On March 9th, six GDCI students left the snow and cold of Canada for the heat of the Peruvian Amazon. There they spent two weeks surveying river dolphins, macaws, monkeys, caiman, game birds, bats, fish, frogs and shore birds to contribute data to research being done by Dr. Richard Bodmer.

Mikayla Skyring, Nikki Marion-McMahon, Ashley Leis, Maddy Hill, Jack Little and Jaedon O’Neill joined teacher Melanie Ball on the Operation Wallacea trip. Operation Wallacea works with researchers around the world to match their scientific projects with students interested in international ecological research.

Dr. Bodmer, professor of Conservation Ecology at the DICE School of Anthropology and Conservation, Canterbury, Kent and president of FundAmazonia has been working with students in the Peruvian Amazon since the 80’s and Operation Wallacea since 2007. In that time he has seen over 50% of the Loretto Province (which encompasses the Peruvian Amazon) become protected and managed as community based reserves and national reserves.

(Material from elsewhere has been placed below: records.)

-- ==== Sys2Proof/Machine/SeqArith.lean ====
section
/-!
DEFINITION. The arithmetic microwords (R395): each row is one word of its opcode, issued by the sequencer named.
-/

namespace Sys2Proof.Machine

/-- ADD: D := A + B; Z N C V. -/
def execAdd (q : Nat) (s : State) : Out := s.powered fun s =>
  .next (s.plainWord q 0x10 fun s w => s.putAll q w.aD (addFlags (s.gr q w.aA) (s.opB q w) 0))

/-- SUB: D := A − B; C is the borrow. -/
def execSub (q : Nat) (s : State) : Out := s.powered fun s =>
  .next (s.plainWord q 0x11 fun s w => s.putAll q w.aD (subFlags (s.gr q w.aA) (s.opB q w) 0))

/-- AND: bitwise; C and V cleared. -/
def execAnd (q : Nat) (s : State) : Out := s.powered fun s =>
  .next (s.plainWord q 0x12 fun s w => s.putLogic q w.aD (s.gr q w.aA &&& s.opB q w))

/-- OR: bitwise; C and V cleared. -/
def execOr (q : Nat) (s : State) : Out := s.powered fun s =>
  .next (s.plainWord q 0x13 fun s w => s.putLogic q w.aD (s.gr q w.aA ||| s.opB q w))

/-- XOR: bitwise; C and V cleared. -/
def execXor (q : Nat) (s : State) : Out := s.powered fun s =>
  .next (s.plainWord q 0x14 fun s w => s.putLogic q w.aD (s.gr q w.aA ^^^ s.opB q w))

/-- SHL: A shifted left by B[4:0]. -/
def execShl (q : Nat) (s : State) : Out := s.powered fun s =>
  .next (s.plainWord q 0x15 fun s w => s.putLogic q w.aD (s.gr q w.aA <<< ((s.opB q w).toNat % 32)))

/-- SHR: A shifted right by B[4:0], zeros entering. -/
def execShr (q : Nat) (s : State) : Out := s.powered fun s =>
  .next (s.plainWord q 0x16 fun s w => s.putLogic q w.aD (s.gr q w.aA >>> ((s.opB q w).toNat % 32)))

/-- SAR: A shifted right by B[4:0], the sign entering. -/
def execSar (q : Nat) (s : State) : Out := s.powered fun s =>
  .next (s.plainWord q 0x17 fun s w => s.putLogic q w.aD ((s.gr q w.aA).sshiftRight ((s.opB q w).toNat % 32)))

/-- MUL: the low 32 bits of the unsigned product; Z N. -/
def execMul (q : Nat) (s : State) : Out := s.powered fun s =>
  .next (s.plainWord q 0x18 fun s w => s.putZN q w.aD (word ((s.gr q w.aA).toNat * (s.opB q w).toNat)))

/-- MULHU: the high 32 bits of the unsigned product; Z N. -/
def execMulhu (q : Nat) (s : State) : Out := s.powered fun s =>
  .next (s.plainWord q 0x19 fun s w => s.putZN q w.aD (word ((s.gr q w.aA).toNat * (s.opB q w).toNat / 2 ^ 32)))

/-- ADC: D := A + B + C. -/
def execAdc (q : Nat) (s : State) : Out := s.powered fun s =>
  .next (s.plainWord q 0x1A fun s w =>
    s.putAll q w.aD (addFlags (s.gr q w.aA) (s.opB q w) (bit01 (s.fl q flC))))

/-- SBB: D := A − B − C; C is the borrow. -/
def execSbb (q : Nat) (s : State) : Out := s.powered fun s =>
  .next (s.plainWord q 0x1B fun s w =>
    s.putAll q w.aD (subFlags (s.gr q w.aA) (s.opB q w) (bit01 (s.fl q flC))))

/-- CMP: A − B, the result discarded. -/
def execCmp (q : Nat) (s : State) : Out := s.powered fun s =>
  .next (s.plainWord q 0x1C fun s w =>
    let x := subFlags (s.gr q w.aA) (s.opB q w) 0
    (s.flagsZN q x.1).flagsCV q x.2.1 x.2.2)

/-- TST: A AND B, the result discarded; Z N. -/
def execTst (q : Nat) (s : State) : Out := s.powered fun s =>
  .next (s.plainWord q 0x1D fun s w => s.flagsZN q (s.gr q w.aA &&& s.opB q w))

/-- BFX: bits of A from position IMM[4:0], width IMM[13:8], zero-extended. -/
def execBfx (q : Nat) (s : State) : Out := s.powered fun s =>
  .next (s.plainWord q 0x1E fun s w =>
    let lo := w.aImm % 32
    let n := w.aImm / 256 % 64
    s.putZN q w.aD (word ((s.gr q w.aA).toNat / 2 ^ lo % 2 ^ n)))

/-- BFI: bits IMM[4:0] upward of D, width IMM[13:8], take the low bits of A. -/
def execBfi (q : Nat) (s : State) : Out := s.powered fun s =>
  .next (s.plainWord q 0x1F fun s w =>
    let lo := w.aImm % 32
    let n := w.aImm / 256 % 64
    s.putZN q w.aD (word (if n = 0 then (s.gr q w.aD).toNat
      else putBits (s.gr q w.aD).toNat (lo + n - 1) lo (s.gr q w.aA).toNat)))

/-- MOVI: D := IMM. -/
def execMovi (q : Nat) (s : State) : Out := s.powered fun s =>
  .next (s.plainWord q 0x20 fun s w => s.putZN q w.aD (word w.aImm))

end Sys2Proof.Machine
end

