/-- The Attic and the life cycle (R442 to R446, R489 to R497, R537, R538): the oldest pending trigger becomes the next record,
or counts with the newest one that it repeats; provisioning starts from its state only, enters Sealed and burns; a burn's end
shows its state, and a held reset runs; a token that passes every check acts, and every check zeroes the token; closing ends
its openings; an observation that is closed, or names no signal, is refused; a test instruction works when the port is open. -/
def Obligations.AtticAndLifeCycle : Prop :=
  (∀ (s : State), s.atc.pend = [] → exec .atticRecordStore s = .next s) ∧
  (∀ (s : State) (r : AtticRec) (rest : List AtticRec), s.atc.pend = r :: rest →
    (let old := s.atticSlot (s.atc.last % 4096)
     ((old.seq ≠ s.atc.last ∨ s.atc.last = 0 ∨ r.same old = false) → ∃ t : State, exec .atticRecordStore s = .next t ∧
       t.atc.pend = rest ∧ t.atc.last = s.atc.last + 1 ∧
       t.atticSlot ((s.atc.last + 1) % 4096) = { r with seq := s.atc.last + 1, loss := s.atc.loss } ∧ t.atc.loss = false ∧
       t.rd Reg.ATC_WSEQ 0 0 = word (s.atc.last + 1) ∧ s.SameRegs t [Reg.ATC_WSEQ.addr 0 0, Reg.ATC_OSEQ.addr 0 0] ∧
       s.SameBytes t) ∧
     (old.seq = s.atc.last → s.atc.last ≠ 0 → r.same old = true → old.rep < 65535 → ∃ t : State,
       exec .atticRecordStore s = .next t ∧ t.atticSlot (s.atc.last % 4096) = { old with rep := old.rep + 1 } ∧
       t.atc.last = s.atc.last ∧ t.atc.pend = rest ∧ t.regs = s.regs ∧ s.SameBytes t))) ∧
  (∀ (s : State) (v : Word), exec (.atticNote v) s = .next (s.atticEvent 31 [v, s.rd Reg.GLB_MODE 0 0])) ∧
  (∀ (s : State) (v : Word), Reg.FUS_PROV_GO.get v = 1 →
    ((s.fld Reg.FUS_LC_STATE 0 ≠ 0 ∨ s.fus.burn ≠ none) → ∃ t : State, exec (.provision v) s = .next t ∧
      t.fld Reg.FUS_PROV_RESULT 0 = 7 ∧ s.SameRegs t [Reg.FUS_PROV.addr 0 0] ∧ s.SameBytes t) ∧
    (s.fld Reg.FUS_LC_STATE 0 = 0 → s.fus.burn = none → s.glb.dormant = false → s.mode ≠ modeSealed →
      ∃ t : State, exec (.provision v) s = .next t ∧ t.fld Reg.FUS_PROV_RESULT 0 = 1 ∧ t.fus.burn = some 1 ∧
        t.fld Reg.FUS_LC_LC_BUSY 0 = 1 ∧ t.mem = [] ∧ t.pantry = [] ∧ t.land = [])) ∧
  (∀ (s : State) (st : Nat), s.fus.burn = some st →
    (s.glb.rstPend = none → exec .fuseBurnEnd s = .next (s.burned st)) ∧
    (∀ c, s.glb.rstPend = some c → exec .fuseBurnEnd s = .next ((s.burned st).runReset c)) ∧
    (st < 8 → (s.burned st).fld Reg.FUS_LC_STATE 0 = st) ∧ (s.burned st).fld Reg.FUS_LC_LC_BUSY 0 = 0 ∧
    (s.burned st).fus.burn = none ∧ s.SameBytes (s.burned st)) ∧
  (∀ (s : State) (i : Instr) (a : Nat), (i, a) ∈ [(Instr.tokenOpenObs, 0x01), (.tokenOpenTap, 0x02), (.tokenOpenBoth, 0x03),
      (.tokenDeploy, 0x10), (.tokenReturn, 0x11), (.tokenRetire, 0x12), (.tokenClearAttic, 0x20)] →
    (s.tokenResult s.tokenBytes = 1 → tokAction s.tokenBytes = a → exec i s = .next s.authGo) ∧
    (s.tokenResult s.tokenBytes ≠ 1 → exec i s = .next s)) ∧
  (∀ (s : State) (i : Instr) (a : Nat), (i, a) ∈ [(Instr.tokenOpenObs, 0x01), (.tokenOpenTap, 0x02), (.tokenOpenBoth, 0x03)] →
    s.tokenResult s.tokenBytes = 1 → tokAction s.tokenBytes = a → ∃ t : State, exec i s = .next t ∧
      t.fld Reg.FUS_AUTH_RESULT 0 = 1 ∧ t.fld Reg.FUS_AUTH_ACTION 0 = a ∧ t.fus.token = [] ∧
      t.fus.obsTok = (s.fus.obsTok || bitOf a 0) ∧ t.fus.tapTok = (s.fus.tapTok || bitOf a 1) ∧
      t.fus.burn = s.fus.burn ∧ s.SameBytes t) ∧
  (∀ (s : State) (i : Instr) (a st : Nat), (i, a, st) ∈ [(Instr.tokenDeploy, 0x10, 2), (.tokenReturn, 0x11, 3),
      (.tokenRetire, 0x12, 4)] → s.tokenResult s.tokenBytes = 1 → tokAction s.tokenBytes = a →
    ∃ t : State, exec i s = .next t ∧ t.fus.burn = some st ∧ t.fld Reg.FUS_LC_LC_BUSY 0 = 1 ∧ t.fus.token = []) ∧
  (∀ (s : State), s.tokenResult s.tokenBytes ≠ 1 → ∃ t : State, exec .tokenRefused s = .next t ∧
    t.fld Reg.FUS_AUTH_RESULT 0 = s.tokenResult s.tokenBytes ∧ t.fus.token = [] ∧ t.fus.obsTok = s.fus.obsTok ∧
    t.fus.tapTok = s.fus.tapTok ∧ t.fus.burn = s.fus.burn ∧ s.SameBytes t) ∧
  (∀ (s : State) (v : Word), Reg.FUS_AUTH_CLOSE.get v = 1 → Reg.FUS_AUTH_GO.get v = 0 → ∃ t : State,
    exec (.authClose v) s = .next t ∧ t.fus.obsTok = false ∧ t.fus.tapTok = false ∧ s.SameBytes t) ∧
  (∀ (s : State) (k : Nat) (v : Word), s.glb.dormant = false →
    (let sig := Reg.OBS_SEL_SIGNAL.get v
     ((sig = 0 ∨ (s.flag Reg.FUS_LC_OBS_OPEN 0 = true ∧ s.obsIndexOk sig (Reg.OBS_SEL_INDEX.get v) = true)) →
       exec (.obsSelect k v) s = .next (s.store Reg.OBS_SEL 0 k v)) ∧
     (sig ≠ 0 → (s.flag Reg.FUS_LC_OBS_OPEN 0 = false ∨ s.obsIndexOk sig (Reg.OBS_SEL_INDEX.get v) = false) →
       exec (.obsSelect k v) s = .next (s.corrected srcOBS 0)))) ∧
  (∀ (s : State), exec .testReset s = .next { s with pins := { s.pins with ir := 1 } }) ∧
  (∀ (s : State) (ir : Nat),
    ((ir < 3 ∨ (ir < 8 ∧ s.flag Reg.FUS_LC_TAP_OPEN 0 = true ∧ s.mode = modeQuiescent ∧ s.glb.dormant = false)) →
      exec (.tapInstruction ir) s = .next { s with pins := { s.pins with ir := ir } }) ∧
    (3 ≤ ir → s.flag Reg.FUS_LC_TAP_OPEN 0 = false →
      exec (.tapInstruction ir) s = .next { s with pins := { s.pins with ir := 0 } }))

These positive changes have resulted from years of data collection and analysis by researchers and students, community desire for ecological management, and governmental support.

Throughout the trip students worked on three different surveys each day in small groups with students from two other participating Ontario high schools. In between they attended lectures by Dr. Bodmer on Rio Amazonas, survey techniques, and Amazon ecology and conservation. Lectures were also given by Chloe Metcalfe, OpWall lecturer and PhD candidate at London NERC DTP on taxonomy, the species of the Amazon, survey methods, and ecological concerns.

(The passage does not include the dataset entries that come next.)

theorem State.pushHist_records_group (s : State) (src : Nat) (e : Word) :
    State.RecordsIn (faultReg src) s (s.pushHist src e) := by
  have hhist {j : Nat} (hj : j < 8) : faultReg src ((Reg.FLT_HIST.flt src).addr 0 j) :=
    faultReg_flt src (by decide) (by simp only [Reg.FLT_HIST]; omega)
  refine (State.RecordsIn.foldl (fun u kv hkv => .wr u _ (hhist ?_)) s).trans (.wr _ e (hhist (by decide)))
  have hk : kv.1 < 7 := List.mem_range.1 (List.of_mem_zip hkv).1
  omega

theorem State.noteCause_records_group (s : State) (src bit : Nat) (inj quiet : Bool) :
    State.RecordsIn (faultReg src) s (s.noteCause src bit inj quiet) := by
  have hcauses (u : State) (mask : Nat) : State.RecordsIn (faultReg src) u (u.setCauses src mask) :=
    .setCauses u mask (faultReg_flt src (by decide) (by decide)) (.inl rfl)
  exact (((State.RecordsIn.quiet s _).trans (hcauses _ _)).trans (State.pushHist_records_group _ src _)).trans
    (.wr _ _ (faultReg_flt src (by decide) (by decide)))

/-- A spindle's fault group (R385, R476). -/
theorem faultBase_spn {n : Nat} (hn : n < 16) : faultBase (srcSPN n) = 0x00580000 + n * 0x1000 := by
  rw [faultBase, srcSPN, if_neg (by omega), if_neg (by omega), if_neg (by omega), if_pos (by omega), Nat.add_sub_cancel_left]

/-- A record of the Attic, or its loss, writes no register above the Attic's own (R494, R540). -/
theorem State.atticEvent_records_below (s : State) (trig : Nat) (snaps : List Word) :
    State.RecordsIn (· < 0x00031000) s (s.atticEvent trig snaps) := by
  have hgroup : ∀ a, faultReg srcATC a → a < 0x00031000 := by
    rintro a (rfl | ⟨-, ha⟩)
    · decide
    · exact ha
  unfold State.atticEvent State.attic
  split
  · split
    · exact .attic _ _
    · exact ((State.RecordsIn.wr s _ (by decide)).trans
        ((State.noteCause_records_group _ srcATC 0 false false).mono hgroup)).trans (.attic _ _)
  · exact .refl _ s

/-! ## A change of the HDA's state (R229, R403, R493) -/

/-- Registers below those of the drives, up to the Attic's, and above them, from the sequencers' on (R540). -/
def outsideDrives (a : Nat) : Prop := a < 0x00031000 ∨ 0x00B00000 ≤ a

theorem spn_not_outsideDrives {r : Reg} {n : Nat} (hn : n < 16) (hbase : r.base = 0x00500000) (hstride : r.stride = 0x800)
    (hoff : r.off < 0x800) : ¬ outsideDrives (r.addr n 0) := by
  simp only [outsideDrives, Reg.addr, hbase, hstride]
  omega

/-- A field put at the value that it holds. -/
theorem Fld.put_get (f : Fld) (w : Word) (h : f.lo ≤ f.hi) : f.put w (f.get w) = w := by
  apply BitVec.eq_of_toNat_eq
  have hbits : putBits w.toNat f.hi f.lo (f.get w) = w.toNat := by
    apply Nat.eq_of_testBit_eq
    intro k
    rw [testBit_putBits _ _ _ _ _ (by omega)]
    split
    · rw [Fld.get, testBit_bitsOf, decide_eq_true (by omega), Nat.sub_add_cancel (by omega), Bool.true_and]
    · rfl
  rw [Fld.put, hbits, word, BitVec.toNat_ofNat, Nat.mod_eq_of_lt w.isLt]

theorem State.rdA_setFld_fld (s : State) (f : Fld) (i : Nat) (h : f.lo ≤ f.hi) (a : Nat) :
    (s.setFld f i (s.fld f i)).rdA a = s.rdA a := by
  rw [State.setFld, State.setFldJ, State.rdA_wr, State.fld, State.fldJ, Fld.put_get _ _ h]
  split
  · rename_i haddr
    rw [haddr, State.rd]
  · rfl

/-- A change of state sets SPN_STAT.HDA_STATE, and what else it writes lies outside the drives: the Attic's record and the
sequencers' events. -/
theorem State.hdaTo_writes (s : State) (n st : Nat) :
    State.WritesIn outsideDrives (s.setFld Reg.SPN_STAT_HDA_STATE n st) (s.hdaTo n st) := by
  unfold State.hdaTo
  dsimp only
  split
  · rename_i hsame
    refine ⟨⟨rfl, rfl, rfl, rfl, rfl⟩, fun b _ => ?_⟩
    rw [← hsame, State.hdaState, State.rdA_setFld_fld _ _ _ (by decide)]
  · refine State.WritesIn.trans ?_ ((State.hdaEvent_writes _ n).mono fun _ => .inr)
    split
    · exact (State.WritesIn.of_records (State.atticEvent_records_below _ _ _)).mono fun _ => .inl
    · exact .refl _ _

section
variable (s : State) {n st : Nat} (hn : n < 16)
include hn

theorem State.hdaState_hdaTo (hst : st < 16) : (s.hdaTo n st).hdaState n = st := by
  rw [State.hdaState, (s.hdaTo_writes n st).fld_eq (f := Reg.SPN_STAT_HDA_STATE)
    (spn_not_outsideDrives hn rfl rfl (by decide)), State.fld_setFld_same _ _ _ _ (by decide) (by decide)]
  exact Nat.mod_eq_of_lt hst

theorem State.phase_hdaTo : (s.hdaTo n st).fld Reg.SPN_STAT_PHASE n = s.fld Reg.SPN_STAT_PHASE n := by
  rw [(s.hdaTo_writes n st).fld_eq (f := Reg.SPN_STAT_PHASE) (spn_not_outsideDrives hn rfl rfl (by decide)),
    State.fld_setFld_beside _ Reg.SPN_STAT_HDA_STATE Reg.SPN_STAT_PHASE _ _ rfl (by decide) (by decide) (by decide)]

/-- SPN_CTRL lies beside SPN_STAT. -/
theorem State.ctrl_hdaTo {f : Fld} (hf : f.reg = Reg.SPN_CTRL) : (s.hdaTo n st).fld f n = s.fld f n := by
  rw [(s.hdaTo_writes n st).fld_eq (hf ▸ spn_not_outsideDrives (r := Reg.SPN_CTRL) hn rfl rfl (by decide)),
    State.fld_setFld_ne _ Reg.SPN_STAT_HDA_STATE _ _ _ _
      (hf ▸ seqReg_addr_ne (r := Reg.SPN_CTRL) n rfl rfl (by decide))]

end

@[simp] theorem State.seqEvents_spn (s : State) (qs : List Nat) (i : Nat) : (s.seqEvents qs i).spn = s.spn := by
  induction qs generalizing s with
  | nil => rfl
  | cons q qs ih =>
    refine (ih (s.seqEvent q i)).trans ?_
    unfold State.seqEvent
    split <;> rfl

/-- The spindles' own state does not see a change of an HDA's. -/
@[simp] theorem State.spnS_hdaTo (s : State) (n st m : Nat) : (s.hdaTo n st).spnS m = s.spnS m := by
  refine congrArg (mget _ · m) ?_
  unfold State.hdaTo
  dsimp only
  split
  · rfl
  · rw [State.hdaEvent, State.seqEvents_spn]
    split
    · exact (State.atticEvent_records_below _ _ _).spn_eq
    · rfl

end Sys2Proof.Machine
end

section
/-!
PROOFS. A spindle starts (R227, R230, R237 to R242, R245, R251): the writes of SPN_CTRL and SPN_TARGET, the end of the Listen
window, Still, Align, and the steps of the blind ramp.
-/

namespace Sys2Proof.Machine

theorem State.nHda_le (s : State) : s.nHda ≤ 16 := by
  unfold State.nHda
  split <;> omega

/-- A write of one register leaves the fields of another. -/
theorem State.fld_store_ne (s : State) {r : Reg} {i j : Nat} (v : Word) {f : Fld} {k : Nat}
    (h : f.reg.addr k 0 ≠ r.addr i j) : (s.store r i j v).fld f k = s.fld f k := (s.store_writes r i j v).fld_eq h

/-! ## A write of SPN_CTRL (R230, R245) -/

/-- The HDA's state does not see a write of SPN_CTRL. -/
@[simp] theorem State.hdaState_store_ctrl (s : State) (n : Nat) (v : Word) :
    (s.store Reg.SPN_CTRL n 0 v).hdaState n = s.hdaState n :=
  s.fld_store_ne v (f := Reg.SPN_STAT_HDA_STATE) (seqReg_addr_ne (r := Reg.SPN_STAT) n rfl rfl (by decide))

theorem State.fenced_store_ctrl (s : State) {n : Nat} (hn : n < 16) (v : Word) :
    (s.store Reg.SPN_CTRL n 0 v).fenced (srcSPN n) = s.fenced (srcSPN n) := by
  refine congrArg (· == 1) (s.fld_store_ne v ?_)
  simp only [Fld.flt, Reg.flt, Reg.addr, Reg.FLT_FENCE_FENCE, Reg.FLT_FENCE, Reg.SPN_CTRL, faultBase_spn hn]
  omega

theorem State.mode_store_ctrl (s : State) (n : Nat) (v : Word) : (s.store Reg.SPN_CTRL n 0 v).mode = s.mode := by
  refine s.fld_store_ne v ?_
  simp only [Reg.addr, Reg.GLB_MODE_MODE, Reg.GLB_MODE, Reg.SPN_CTRL]
  omega

section
variable {s : State} {n : Nat} {v : Word} (hwritable : s.regWritable Reg.SPN_CTRL n 0 v = true)
include hwritable

theorem State.spnCtrlWrite_start (hwas : s.flag Reg.SPN_CTRL_EN n = true) (hstop : Reg.SPN_CTRL_STOP.get v = 0)
    (hnow : (s.store Reg.SPN_CTRL n 0 v).flag Reg.SPN_CTRL_EN n = true) (hstart : Reg.SPN_CTRL_START.get v = 1)
    (hresync : Reg.SPN_CTRL_RESYNC.get v = 0) : s.spnCtrlWrite n v = (s.store Reg.SPN_CTRL n 0 v).spnStart n := by
  simp [State.spnCtrlWrite, hwritable, hwas, hnow, hstop, hstart, hresync]

/-- RESYNC stays set until its boundary. -/
theorem State.spnCtrlWrite_resync (hwas : s.flag Reg.SPN_CTRL_EN n = true) (hstop : Reg.SPN_CTRL_STOP.get v = 0)
    (hnow : (s.store Reg.SPN_CTRL n 0 v).flag Reg.SPN_CTRL_EN n = true) (hstart : Reg.SPN_CTRL_START.get v = 0)
    (hresync : Reg.SPN_CTRL_RESYNC.get v = 1) :
    s.spnCtrlWrite n v = (s.store Reg.SPN_CTRL n 0 v).setFld Reg.SPN_CTRL_RESYNC n 1 := by
  simp [State.spnCtrlWrite, hwritable, hwas, hnow, hstop, hstart, hresync]

/-- EN set anchors the reference. -/
theorem State.spnCtrlWrite_enable (hwas : s.flag Reg.SPN_CTRL_EN n = false) (hstop : Reg.SPN_CTRL_STOP.get v = 0)
    (hnow : (s.store Reg.SPN_CTRL n 0 v).flag Reg.SPN_CTRL_EN n = true) (hstart : Reg.SPN_CTRL_START.get v = 0)
    (hresync : Reg.SPN_CTRL_RESYNC.get v = 0) : s.spnCtrlWrite n v = (s.store Reg.SPN_CTRL n 0 v).anchor n := by
  simp [State.spnCtrlWrite, hwritable, hwas, hnow, hstop, hstart, hresync]

end

/-! ## START (R230, R237) -/

@[simp] theorem State.fld_listen (s : State) (n : Nat) (f : Fld) (i : Nat) : (s.listen n).fld f i = s.fld f i := by
  rw [State.listen, State.coast, State.fld_drive, State.fld_setSpn]

theorem State.spnS_listen (s : State) (n : Nat) :
    (s.listen n).spnS n = { s.spnS n with edges := [], closed := false } := by
  rw [State.listen, State.coast, State.spnS_drive, State.spnS_setSpn_same]

theorem State.listen_writes (P : Nat → Prop) (s : State) (n : Nat) : State.WritesIn P s (s.listen n) :=
  (State.WritesIn.setSpn P s n _).trans (State.drive_writes ..)

/-- The HDA is Starting, before its Listen window opens. -/
def State.startTaken (s : State) (n : Nat) : State :=
  ((s.setFld Reg.SPN_CTRL_START n 1).setFld Reg.SPN_STAT_PHASE n 0).hdaTo n hdaStarting

/-- A START that is taken: the HDA is Starting, and its first attempt listens. -/
def State.startListening (s : State) (n : Nat) : State :=
  ((s.startTaken n).setSpn n { (s.startTaken n).spnS n with tries := 0, brake := 0, why := 0 }).listen n

theorem State.spnStart_taken {s : State} {n : Nat} (hst : s.hdaState n = hdaStopped) (hen : s.flag Reg.SPN_CTRL_EN n = true)
    (hfence : s.fenced (srcSPN n) = false) (hmode : s.mode ≠ modeQuiescent)
    (hbus : (s.busGroup n).all (fun h => (s.spnS h).ov == 0) = true) : s.spnStart n = s.startListening n := by
  rw [State.spnStart, if_pos ⟨hst, hen, by simp [hfence], hmode, hbus⟩]
  rfl

theorem State.startTaken_spec (s : State) {n : Nat} (hn : n < 16) :
    (s.startTaken n).hdaState n = hdaStarting ∧ (s.startTaken n).fld Reg.SPN_CTRL_START n = 1 ∧
      (s.startTaken n).fld Reg.SPN_STAT_PHASE n = 0 ∧ s.SameBytes (s.startTaken n) := by
  refine ⟨State.hdaState_hdaTo _ hn (by decide), ?_, ?_, ?_⟩
  · rw [State.startTaken, State.ctrl_hdaTo _ hn rfl, State.fld_setFld_ne _ Reg.SPN_STAT_PHASE Reg.SPN_CTRL_START _ _ _
      (seqReg_addr_ne (r := Reg.SPN_CTRL) n rfl rfl (by decide)), State.fld_setFld_same _ _ _ _ (by decide) (by decide)]
    rfl
  · rw [State.startTaken, State.phase_hdaTo _ hn, State.fld_setFld_same _ _ _ _ (by decide) (by decide)]
    exact Nat.zero_mod _
  · exact (State.setFld_sameBytes s Reg.SPN_CTRL_START n 1).trans (State.hdaTo_writes _ n hdaStarting).sameBytes

theorem State.startListening_spec (s : State) {n : Nat} (hn : n < 16) :
    (s.startListening n).hdaState n = hdaStarting ∧ (s.startListening n).fld Reg.SPN_CTRL_START n = 1 ∧
      (s.startListening n).fld Reg.SPN_STAT_PHASE n = 0 ∧ ((s.startListening n).spnS n).tries = 0 ∧
      ((s.startListening n).spnS n).edges = [] ∧ ((s.startListening n).spnS n).closed = false ∧
      s.SameBytes (s.startListening n) := by
  obtain ⟨hst, hstart, hphase, hbytes⟩ := s.startTaken_spec hn
  rw [State.startListening, State.hdaState, State.fld_listen, State.fld_listen, State.fld_listen, State.spnS_listen,
    State.spnS_setSpn_same, State.fld_setSpn, State.fld_setSpn, State.fld_setSpn]
  exact ⟨hst, hstart, hphase, rfl, rfl, rfl, hbytes.trans
    ((State.WritesIn.setSpn anyReg _ n _).sameBytes.trans (State.listen_writes anyReg _ n).sameBytes)⟩

section
variable {s : State} {n : Nat} {v : Word} (hawake : s.glb.dormant = false) (hn : n < s.nHda)
include hawake hn

theorem exec_spindleStart_eq (hstart : Reg.SPN_CTRL_START.get v = 1) :
    exec (.spindleStart n v) s = .next ((s.spnCtrlWrite n v).driveSettle n) := by
  show execSpindleStart n v s = _
  rw [execSpindleStart, State.powered_awake _ _ hawake, if_pos ⟨hn, hstart⟩]

theorem exec_spindleEnable_eq (hen : Reg.SPN_CTRL_EN.get v ≠ s.fld Reg.SPN_CTRL_EN n) :
    exec (.spindleEnable n v) s = .next ((s.spnCtrlWrite n v).driveSettle n) := by
  show execSpindleEnable n v s = _
  rw [execSpindleEnable, State.powered_awake _ _ hawake, if_pos ⟨hn, hen⟩]

theorem exec_resync_eq (hresync : Reg.SPN_CTRL_RESYNC.get v = 1) :
    exec (.resync n v) s = .next ((s.spnCtrlWrite n v).driveSettle n) := by
  show execResync n v s = _
  rw [execResync, State.powered_awake _ _ hawake, if_pos ⟨hn, hresync⟩]

theorem exec_spnTarget_eq : exec (.spnTarget n v) s = .next ((s.spnTargetWrite n v).driveSettle n) := by
  show execSpnTarget n v s = _
  rw [execSpnTarget, State.powered_awake _ _ hawake, if_pos hn]

/-! ## The Listen window, Still and Align (R237, R238, R242) -/

theorem exec_listenWindowEnd_inListen (hst : s.hdaState n = hdaStarting) (hphase : s.fld Reg.SPN_STAT_PHASE n = 0) :
    exec (.listenWindowEnd n) s = .next ((s.listenDecide n).driveSettle n) := by
  show execListenWindowEnd n s = _
  rw [execListenWindowEnd, State.powered_awake _ _ hawake, if_pos hn, if_pos ⟨hst, hphase⟩]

One favourite moment was visiting two local villages, seeing their homes, way of life, and playing games with the children. These visits are important to the research projects as it helps get local communities interested in the research and eventually involved in the projects. Several of our guides are hired from the local villages.

Other favourites were seeing owls, bats, yellow and blue macaws, sloths, pink river dolphins, caiman, and getting random cellular service for a quick contact home!

The trip ended with presentations by each group summarizing their experiences which included a 12 days of Peru song, sounds of the Rainforest, rainforest hangman, Amazon Pictionary, and staff appreciation speeches.

They all say this trip to the Amazon changed them and they hope it changes you someday too.